→ Data provided:
/-- One word stored into the core's scratchpad. -/
def State.putWord (s : State) (r : RouteRun) (off v : Nat) : State :=
  s.perform (cellsAt (scratchPa s.pkg r.core off) (leBytes 4 v)) true (s.writerOf s.cur r.job r.seq none 0 none)

/-- A token that no expert takes (R244). -/
def State.dropToken (s : State) (r : RouteRun) (viaGate viaFail : Bool) : State × RouteRun :=
  let w := r.words
  let v := r.token + b2n viaGate * 2 ^ 31 + b2n viaFail * 2 ^ 30
  let s := (s.putWord r (wd w 8 + 4 * r.dropped) v).putWord r (wd w 7 + 4 * r.token) 0xFFFFFFFF
  (s, { r with token := r.token + 1, second := false, sawGated := false, sawFailed := false, dropped := r.dropped + 1 })

/-- A token that expert e has given slot c: its payload on the way, in the pending-byte counter (R244). -/
def State.placeToken (s : State) (die : Nat) (r : RouteRun) (e c : Nat) (x : Option Expert) : State × RouteRun :=
  let w := r.words
  let pas := (run (wd w 6 + r.token * wd w 5) (wd w 5)).map (scratchPa s.pkg r.core)
  let (s, bs) := s.lookUnits s.cur none 1 pas
  let (s, bs) := s.soundBytes none pas bs
  let va := ((x.map (·.buffer.2)).getD 0 + c * wd w 5) % 2 ^ 56
  let s := s.putWord r (wd w 7 + 4 * r.token) (c * 65536 + e)
  let s := s.setDie die { s.die die with pendingBytes := (s.die die).pendingBytes + wd w 5 }
  (s, { r with token := r.token + 1, second := false, sawGated := false, sawFailed := false,
               tops := Tab.set r.tops e (max (Tab.get r.tops e 0) (c + 1)), parts := r.parts ++ [(e, va, bs)] })

/-- One claim of an NROUTE (R244): each waits for its answer before the next, and an expert's first one for the translation of its
addresses. -/
def routeStep (s : State) (die : Nat) (r : RouteRun) : M State := do
  let w := r.words
  let tok := wordAt r.table r.token
  let e := if r.second then (choices tok).2 else (choices tok).1
  let put := fun (x : State × RouteRun) => x.1.setDie die { x.1.die die with route := some x.2 }
  if e = 0xFFFF then .ok (put (s.dropToken r r.sawGated r.sawFailed))
  else
    let (s, x) := match Tab.find? r.experts e with
      | some x => (s, some x)
      | none => s.expert r.root r.map e
    match x with
    | none => .error (.wait s)
    | some x =>
      let r := { r with experts := Tab.set r.experts e x }
      let (s, answer) ← claim s r x
      let g := r.sawGated || (match answer with
        | .gated => true
        | _ => false)
      let f := r.sawFailed || (match answer with
        | .failed => true
        | _ => false)
      let full := if r.second then put (s.dropToken r g f) else put (s, { r with second := true, sawGated := g, sawFailed := f })
      match answer with
      | .old c => if c < wd w 4 then .ok (put (s.placeToken die r e c x)) else .ok full
      | _ => .ok full

/-- The next token of an NROUTE has a claim made (R244). -/
def routeTurn (s : State) (die : Nat) (r : RouteRun) : M State := do
  waitUntil s ((s.die die).pendingBytes + wd r.words 5 < 2 ^ 40)
  routeStep s die r

/-- Every token is done, delivered and joined. -/
def RouteRun.over (r : RouteRun) : Bool := decide (wd r.words 0 ≤ r.token) && r.parts.isEmpty && r.tops.isEmpty

/-- R243, R244: a claim at each turn; it completes after its last join. -/
def execNroute (tk : BitVec 3) (d a : BitVec 5) (s : State) : Host.Outcome State Fault Refusal :=
  finish s <| command s tk .issue fun s _ => do
    let (die, core) ← nxHere s
    match (s.die die).route with
    | none =>
      waitUntil s (s.nxReady die)
      let (s, r) ← routeStart s core (s.rg a).toNat
      let s := s.nxPass die
      .error (.goOn (s.setDie die { s.die die with route := some r }))
    | some r =>
      if r.over then .ok ((s.setDie die { s.die die with route := none }).wg d (dw r.dropped)).retire
      else
        waitUntil s (r.token < wd r.words 0)
        let t ← routeTurn s die r
        .error (.goOn t)

/-- The experts whose fill cell may be joined: their deliveries are acknowledged, what bounced among it. -/
def State.joinable (s : State) (die : Nat) (r : RouteRun) : List Nat :=
  if r.token < wd r.words 0 then []
  else (r.tops.map (·.1)).filter fun e => (r.parts.all fun p => decide (p.1 ≠ e)) && !s.bouncedOf (.route die e)

/-- The join of expert e (R244): a release, at the site of the die, in one step; none while it waits (R150, R288, R411). -/
def State.fillJoin (s : State) (die e : Nat) (r : RouteRun) : Option State :=
  let u : UnitId := .nx die
  let s' := s.setDie die { s.die die with route := some { r with tops := Tab.erase r.tops e } }
  match Tab.get r.experts e none with
  | none => some s'
  | some x =>
    let (p, pas) := x.fill
    match s.gatedCore u pas with
    | some c => some (s.askUngate c)
    | none =>
      if s.mustWait u pas (some p.hash) || !s.performedBefore u r.seq then none
      else
        let (n, t) := s'.nextSeq
        let by_ := (t.writerOf u r.job n (some p.hash) p.scope (some p.scope))
        some (t.joinUnit 1 die p.replicated (decide (p.scope = 3)) by_ pas (leBytes 4 (Tab.get r.tops e 0)))

/-- R355: the NROUTE of a job that has ended, begun before, goes on without its stream: to its next claim, or to its end. -/
def State.routeAlone (s : State) (die : Nat) (r : RouteRun) : Option State :=
  if (s.stream (.nx die)).run.live then none
  else if r.over then some (s.setDie die { s.die die with route := none })
  else if decide (wd r.words 0 ≤ r.token) then none
  else match routeTurn { s with cur := .nx die } die r with
    | .ok t => some { t with cur := s.cur }
    | .error (.wait t) => some (s.keepWalks t)
    | _ => none

/-- R244: the join of an expert, whichever of those that may be made comes first. -/
def execNrouteFillJoin (die : Nat) (s : State) : Host.Outcome State Fault Refusal :=
  happen s <|
    match (s.die die).route with
    | none => none
    | some r => match s.joinable die r with
      | [] => s.routeAlone die r
      | e :: es =>
        let (k, s) := if es.isEmpty then (0, s) else (Config.freeNat s.draw.1, s.draw.2)
        s.fillJoin die ((e :: es).getD (k % (es.length + 1)) e) r

end Sys2Proof.Machine
end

→ Exercise: Only lines with the word "goOn" go in the answer. Take them all from the entries above.

→ Solved exercise:
      .error (.goOn (s.setDie die { s.die die with route := some r }))
        .error (.goOn t)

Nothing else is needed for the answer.